The experience of writing They has left me feeling far more hopeful about the state of relations between Muslims and non-Muslims than I was when I started.
In part, this is because when one surveys the history of Muslim migration into Britain it becomes clear just how much progress has been made, and this is progress I have seen during my own life.
I grew up in the 1980s believing that being brown-skinned with a foreign name and Pakistani Muslim heritage would limit my life opportunities.
The idea that someone with a background not too dissimilar to mine could one day become the mayor of London or the health secretary or a presenter on the Today programme or an acclaimed film star was comically implausible. And yet that is exactly what Sadiq Khan, Sajid Javid, Mishal Husain and Riz Ahmed have achieved.
I wanted to write this book to examine if there were valid reasons for feeling hopeful about the state of relations between Muslims and non-Muslims in this country.
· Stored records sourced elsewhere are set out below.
-- ==== Sys2Proof/Laws/KeptDecodeOps.lean ====
section
/-! SUPPORT. What the operations and meanings of Machine/DecodeOps.lean keep (the relation Kept). -/

set_option Elab.async false

namespace Sys2Proof.Machine
open Reg
set_option linter.unusedVariables false
set_option linter.unusedTactic false
set_option linter.unreachableTactic false
set_option maxHeartbeats 400000

variable {w₀ : Nat} {s₀ : State}

theorem State.releaseBuf_kept {s : State} {b : Option Nat} (hw₀ : subMask 256 w₀ = true) (h₀ : Kept w₀ s₀ s) :
    Kept w₀ s₀ (State.releaseBuf s b) := by
  refine Kept.trans (a := 256) (t := s) ?_ hw₀ h₀
  clear h₀ hw₀
  unfold State.releaseBuf; try dsimp only
  repeat' first | (with_reducible first | assumption | exact Kept.refl _ _ | refine Kept.ite ?_ ?_ | refine State.updDec_kept ?_ ?_) | (show Nat.testBit _ _ = true; rfl) | (show subMask _ _ = true; rfl) | (intro _; try dsimp only) | split | dsimp only

theorem State.showDeep_kept {s : State} (hw₀ : subMask 1809251394333065553493296640760748560207343510400633813116524750123642650625 w₀ = true) (h₀ : Kept w₀ s₀ s) :
    Kept w₀ s₀ (State.showDeep s) := by
  refine Kept.trans (a := 1809251394333065553493296640760748560207343510400633813116524750123642650625) (t := s) ?_ hw₀ h₀
  clear h₀ hw₀
  unfold State.showDeep; try dsimp only
  repeat' first | (with_reducible first | assumption | exact Kept.refl _ _ | refine Kept.ite ?_ ?_ | refine State.wrs_kept ?_ ?_ ?_ | refine State.foldl_kept ?_ ?_) | (show Nat.testBit _ _ = true; rfl) | (show subMask _ _ = true; rfl) | exact inFam_DEC_DEEP_STAT | exact wrsOk_nil | apply wrsOk_cons | (intro _; try dsimp only) | split | dsimp only

theorem State.decBit_kept {s : State} {f : Fld} {i_ : Nat} (hf_ : inFam i_ f.addr) (hi_ : w₀.testBit (32 + i_) = true) (hw₀ : subMask 4194305 w₀ = true) (h₀ : Kept w₀ s₀ s) :
    Kept w₀ s₀ (State.decBit s f) := by
  unfold State.decBit; try dsimp only
  repeat' first | (with_reducible first | assumption | exact Kept.refl _ _ | refine Kept.ite ?_ ?_ | apply State.raiseBit_kept) | exact hi_ | exact testBit_sub hw₀ rfl | exact subMask_trans rfl hw₀ | exact hf_ _ | exact hf_ | exact wrsOk_nil | apply wrsOk_cons | (intro _; try dsimp only) | split | dsimp only

theorem State.toReread_kept {s : State} {d : DSect} {charged : Bool} (hw₀ : subMask 256 w₀ = true) (h₀ : Kept w₀ s₀ s) :
    Kept w₀ s₀ (State.toReread s d charged) := by
  refine Kept.trans (a := 256) (t := s) ?_ hw₀ h₀
  clear h₀ hw₀
  unfold State.toReread; try dsimp only
  repeat' first | (with_reducible first | assumption | exact Kept.refl _ _ | refine Kept.ite ?_ ?_ | refine State.updDec_kept ?_ ?_) | (show Nat.testBit _ _ = true; rfl) | (show subMask _ _ = true; rfl) | (intro _; try dsimp only) | split | dsimp only

theorem State.backlogReread_kept {s : State} {d : DSect} (hw₀ : subMask 116018245661607828617757647088783001423295902604440643266097149601678589165825 w₀ = true) (h₀ : Kept w₀ s₀ s) :
    Kept w₀ s₀ (State.backlogReread s d) := by
  refine Kept.trans (a := 116018245661607828617757647088783001423295902604440643266097149601678589165825) (t := s) ?_ hw₀ h₀
  clear h₀ hw₀
  unfold State.backlogReread; try dsimp only
  repeat' first | (with_reducible first | assumption | exact Kept.refl _ _ | refine Kept.ite ?_ ?_ | apply State.decBit_kept | apply State.inc_kept | refine State.toReread_kept ?_ ?_) | (show Nat.testBit _ _ = true; rfl) | (show subMask _ _ = true; rfl) | exact inFam_DEC_REREAD_CNT | exact inFam_DEC_STATUS | exact wrsOk_nil | apply wrsOk_cons | (intro _; try dsimp only) | split | dsimp only

theorem State.holdSlot_kept {s : State} {n i q : Nat} (hw₀ : subMask 128 w₀ = true) (h₀ : Kept w₀ s₀ s) :
    Kept w₀ s₀ (State.holdSlot s n i q) := by
  refine Kept.trans (a := 128) (t := s) ?_ hw₀ h₀
  clear h₀ hw₀
  unfold State.holdSlot; try dsimp only
  repeat' first | (with_reducible first | assumption | exact Kept.refl _ _ | refine Kept.ite ?_ ?_ | refine State.updChan_kept ?_ ?_) | (show Nat.testBit _ _ = true; rfl) | (show subMask _ _ = true; rfl) | (intro _; try dsimp only) | split | dsimp only

theorem State.limitStop_kept {s : State} {d : DSect} (hw₀ : subMask 524544 w₀ = true) (h₀ : Kept w₀ s₀ s) :
    Kept w₀ s₀ (State.limitStop s d) := by
  refine Kept.trans (a := 524544) (t := s) ?_ hw₀ h₀
  clear h₀ hw₀
  unfold State.limitStop; try dsimp only
  repeat' first | (with_reducible first | assumption | exact Kept.refl _ _ | refine Kept.ite ?_ ?_ | refine State.toReread_kept ?_ ?_ | refine State.updCmd_kept ?_ ?_) | (show Nat.testBit _ _ = true; rfl) | (show subMask _ _ = true; rfl) | (intro _; try dsimp only) | split | dsimp only

theorem State.rung3_kept {s : State} {d : DSect} (hw₀ : subMask 524544 w₀ = true) (h₀ : Kept w₀ s₀ s) :
    Kept w₀ s₀ (State.rung3 s d) := by
  refine Kept.trans (a := 524544) (t := s) ?_ hw₀ h₀
  clear h₀ hw₀
  unfold State.rung3; try dsimp only
  repeat' first | (with_reducible first | assumption | exact Kept.refl _ _ | refine Kept.ite ?_ ?_ | refine State.limitStop_kept ?_ ?_ | refine State.toReread_kept ?_ ?_) | (show Nat.testBit _ _ = true; rfl) | (show subMask _ _ = true; rfl) | (intro _; try dsimp only) | split | dsimp only

theorem State.startJob_kept {s : State} {e : Nat} {d : DSect} {ph : EPhase} {limit : Nat} (hw₀ : subMask 7067388259113537318333190002971674063309935587502475832486424805170479361 w₀ = true) (h₀ : Kept w₀ s₀ s) :
    Kept w₀ s₀ (State.startJob s e d ph limit) := by
  refine Kept.trans (a := 7067388259113537318333190002971674063309935587502475832486424805170479361) (t := s) ?_ hw₀ h₀
  clear h₀ hw₀
  unfold State.startJob; try dsimp only
  repeat' first | (with_reducible first | assumption | exact Kept.refl _ _ | refine Kept.ite ?_ ?_ | refine State.updEng_kept ?_ ?_ | refine State.wrs_kept ?_ ?_ ?_) | (show Nat.testBit _ _ = true; rfl) | (show subMask _ _ = true; rfl) | exact inFam_DEC_ESTATUS | exact wrsOk_nil | apply wrsOk_cons | (intro _; try dsimp only) | split | dsimp only

theorem State.startDeep_kept {s : State} {e : Nat} {d : DSect} (hw₀ : subMask 116025313049866942155075980278785973097359212540028145741929636026483760169345 w₀ = true) (h₀ : Kept w₀ s₀ s) :
    Kept w₀ s₀ (State.startDeep s e d) := by
  refine Kept.trans (a := 116025313049866942155075980278785973097359212540028145741929636026483760169345) (t := s) ?_ hw₀ h₀
  clear h₀ hw₀
  unfold State.startDeep; try dsimp only
  repeat' first | (with_reducible first | assumption | exact Kept.refl _ _ | refine Kept.ite ?_ ?_ | refine State.backlogReread_kept ?_ ?_ | refine State.holdSlot_kept ?_ ?_ | refine State.rung3_kept ?_ ?_ | refine State.startJob_kept ?_ ?_) | (show Nat.testBit _ _ = true; rfl) | (show subMask _ _ = true; rfl) | (intro _; try dsimp only) | split | dsimp only

theorem State.startTrial_kept {s : State} {e : Nat} {d : DSect} (hw₀ : subMask 7067388259113537318333190002971674063309935587502475832486424805171003777 w₀ = true) (h₀ : Kept w₀ s₀ s) :
    Kept w₀ s₀ (State.startTrial s e d) := by
  refine Kept.trans (a := 7067388259113537318333190002971674063309935587502475832486424805171003777) (t := s) ?_ hw₀ h₀
  clear h₀ hw₀
  unfold State.startTrial; try dsimp only
  repeat' first | (with_reducible first | assumption | exact Kept.refl _ _ | refine Kept.ite ?_ ?_ | refine State.holdSlot_kept ?_ ?_ | refine State.rung3_kept ?_ ?_ | refine State.startJob_kept ?_ ?_) | (show Nat.testBit _ _ = true; rfl) | (show subMask _ _ = true; rfl) | (intro _; try dsimp only) | split | dsimp only

theorem State.feedDeep_kept {s : State} {e : Nat} {x0_ : Nat} (hw₀ : subMask 116025313049866942155075980278785973097359212540028145741929636026483760169345 w₀ = true) (h₀ : Kept w₀ s₀ s) :
    Kept w₀ s₀ (State.feedDeep s e x0_) := by
  refine Kept.trans (a := 116025313049866942155075980278785973097359212540028145741929636026483760169345) (t := s) ?_ hw₀ h₀
  clear h₀ hw₀
  induction x0_ generalizing s e with
  | zero =>
    unfold State.feedDeep; try dsimp only
    repeat' first | (with_reducible first | assumption | exact Kept.refl _ _ | refine Kept.ite ?_ ?_ | refine State.startDeep_kept ?_ ?_ | refine State.startTrial_kept ?_ ?_ | refine State.updDec_kept ?_ ?_ | refine Kept.trans ih ?_ ?_) | (show Nat.testBit _ _ = true; rfl) | (show subMask _ _ = true; rfl) | (intro _; try dsimp only) | split | dsimp only
  | succ n_ ih =>
    unfold State.feedDeep; try dsimp only
    repeat' first | (with_reducible first | assumption | exact Kept.refl _ _ | refine Kept.ite ?_ ?_ | refine State.startDeep_kept ?_ ?_ | refine State.startTrial_kept ?_ ?_ | refine State.updDec_kept ?_ ?_ | refine Kept.trans ih ?_ ?_) | (show Nat.testBit _ _ = true; rfl) | (show subMask _ _ = true; rfl) | (intro _; try dsimp only) | split | dsimp only

theorem State.dispatchDeep_kept {s : State} (hw₀ : subMask 117834564444200007708569276919546721657566556050428779555046160776607402819969 w₀ = true) (h₀ : Kept w₀ s₀ s) :
    Kept w₀ s₀ (State.dispatchDeep s) := by
  refine Kept.trans (a := 117834564444200007708569276919546721657566556050428779555046160776607402819969) (t := s) ?_ hw₀ h₀
  clear h₀ hw₀
  unfold State.dispatchDeep; try dsimp only
  repeat' first | (with_reducible first | assumption | exact Kept.refl _ _ | refine Kept.ite ?_ ?_ | refine State.feedDeep_kept ?_ ?_ | refine State.forEach_kept ?_ ?_ | refine State.showDeep_kept ?_ ?_) | (show Nat.testBit _ _ = true; rfl) | (show subMask _ _ = true; rfl) | (intro _; try dsimp only) | split | dsimp only

theorem State.rung2_kept {s : State} {d : DSect} {shift : Int} (hw₀ : subMask 117834564444200007708569276919546721657566556050428779555046160776607402819969 w₀ = true) (h₀ : Kept w₀ s₀ s) :
    Kept w₀ s₀ (State.rung2 s d shift) := by
  refine Kept.trans (a := 117834564444200007708569276919546721657566556050428779555046160776607402819969) (t := s) ?_ hw₀ h₀
  clear h₀ hw₀
  unfold State.rung2; try dsimp only
  repeat' first | (with_reducible first | assumption | exact Kept.refl _ _ | refine Kept.ite ?_ ?_ | refine State.dispatchDeep_kept ?_ ?_ | refine State.limitStop_kept ?_ ?_ | refine State.releaseBuf_kept ?_ ?_ | refine State.rung3_kept ?_ ?_ | refine State.updDec_kept ?_ ?_) | (show Nat.testBit _ _ = true; rfl) | (show subMask _ _ = true; rfl) | (intro _; try dsimp only) | split | dsimp only

theorem State.postRec_kept {s : State} {r : CRec} (hw₀ : subMask 256 w₀ = true) (h₀ : Kept w₀ s₀ s) :
    Kept w₀ s₀ (State.postRec s r) := by
  refine Kept.trans (a := 256) (t := s) ?_ hw₀ h₀
  clear h₀ hw₀
  unfold State.postRec; try dsimp only
  repeat' first | (with_reducible first | assumption | exact Kept.refl _ _ | refine Kept.ite ?_ ?_ | refine State.updDec_kept ?_ ?_) | (show Nat.testBit _ _ = true; rfl) | (show subMask _ _ = true; rfl) | (intro _; try dsimp only) | split | dsimp only

theorem State.showService_kept {s : State} (hw₀ : subMask 44384713757731871763589207486774700033120374772764031649266071098416874761566618660125732416699586795887968673619080507146002104329 w₀ = true) (h₀ : Kept w₀ s₀ s) :
    Kept w₀ s₀ (State.showService s) := by
  refine Kept.trans (a := 44384713757731871763589207486774700033120374772764031649266071098416874761566618660125732416699586795887968673619080507146002104329) (t := s) ?_ hw₀ h₀
  clear h₀ hw₀
  unfold State.showService; try dsimp only
  repeat' first | (with_reducible first | assumption | exact Kept.refl _ _ | refine Kept.ite ?_ ?_ | apply State.decBit_kept | refine State.raise0_kept ?_ ?_ | refine State.wrs_kept ?_ ?_ ?_ | refine State.foldl_kept ?_ ?_) | (show Nat.testBit _ _ = true; rfl) | (show subMask _ _ = true; rfl) | exact inFam_DEC_IN_SERVICE | exact inFam_DEC_IN_SERVICE_DEEP | exact inFam_DEC_STATUS | exact wrsOk_nil | apply wrsOk_cons | (intro _; try dsimp only) | split | dsimp only

theorem State.releaseHold_kept {s : State} {n i : Nat} (hw₀ : subMask 128 w₀ = true) (h₀ : Kept w₀ s₀ s) :
    Kept w₀ s₀ (State.releaseHold s n i) := by
  refine Kept.trans (a := 128) (t := s) ?_ hw₀ h₀
  clear h₀ hw₀
  unfold State.releaseHold; try dsimp only
  repeat' first | (with_reducible first | assumption | exact Kept.refl _ _ | refine Kept.ite ?_ ?_ | refine State.updChan_kept ?_ ?_) | (show Nat.testBit _ _ = true; rfl) | (show subMask _ _ = true; rfl) | (intro _; try dsimp only) | split | dsimp only

theorem State.unhold_kept {s : State} {d : DSect} (hw₀ : subMask 128 w₀ = true) (h₀ : Kept w₀ s₀ s) :
    Kept w₀ s₀ (State.unhold s d) := by
  refine Kept.trans (a := 128) (t := s) ?_ hw₀ h₀
  clear h₀ hw₀
  unfold State.unhold; try dsimp only
  repeat' first | (with_reducible first | assumption | exact Kept.refl _ _ | refine Kept.ite ?_ ?_ | refine State.releaseHold_kept ?_ ?_) | (show Nat.testBit _ _ = true; rfl) | (show subMask _ _ = true; rfl) | (intro _; try dsimp only) | split | dsimp only

theorem State.rung1_kept {s : State} {d : DSect} (hw₀ : subMask 117834564444200007708569276919546721657566556050428779555046160776607402819969 w₀ = true) (h₀ : Kept w₀ s₀ s) :
    Kept w₀ s₀ (State.rung1 s d) := by
  refine Kept.trans (a := 117834564444200007708569276919546721657566556050428779555046160776607402819969) (t := s) ?_ hw₀ h₀
  clear h₀ hw₀
  unfold State.rung1; try dsimp only
  repeat' first | (with_reducible first | assumption | exact Kept.refl _ _ | refine Kept.ite ?_ ?_ | refine State.dispatchDeep_kept ?_ ?_ | refine State.limitStop_kept ?_ ?_ | refine State.releaseBuf_kept ?_ ?_ | refine State.rung3_kept ?_ ?_ | refine State.updDec_kept ?_ ?_) | (show Nat.testBit _ _ = true; rfl) | (show subMask _ _ = true; rfl) | (intro _; try dsimp only) | split | dsimp only

end Sys2Proof.Machine
end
It was fascinating just how often in my book change is the result of individual actions: the Muslim teacher who decides he wants to teach music to the children in his school, the Muslim woman who defends a Jewish father on the London underground, the Muslim woman who decides she will not consent to marrying her cousin, the Muslim man who helps his local Jewish community.
These are all individual actions that proved to have far-reaching consequences. What I came to understand was that the journey towards a more hopeful and united society rests on not only politicians and policies but also on people.
We all have the power in our actions to move the dial towards the society we would wish to build. Hope lives and dies in the hands of individuals and the choices we all make.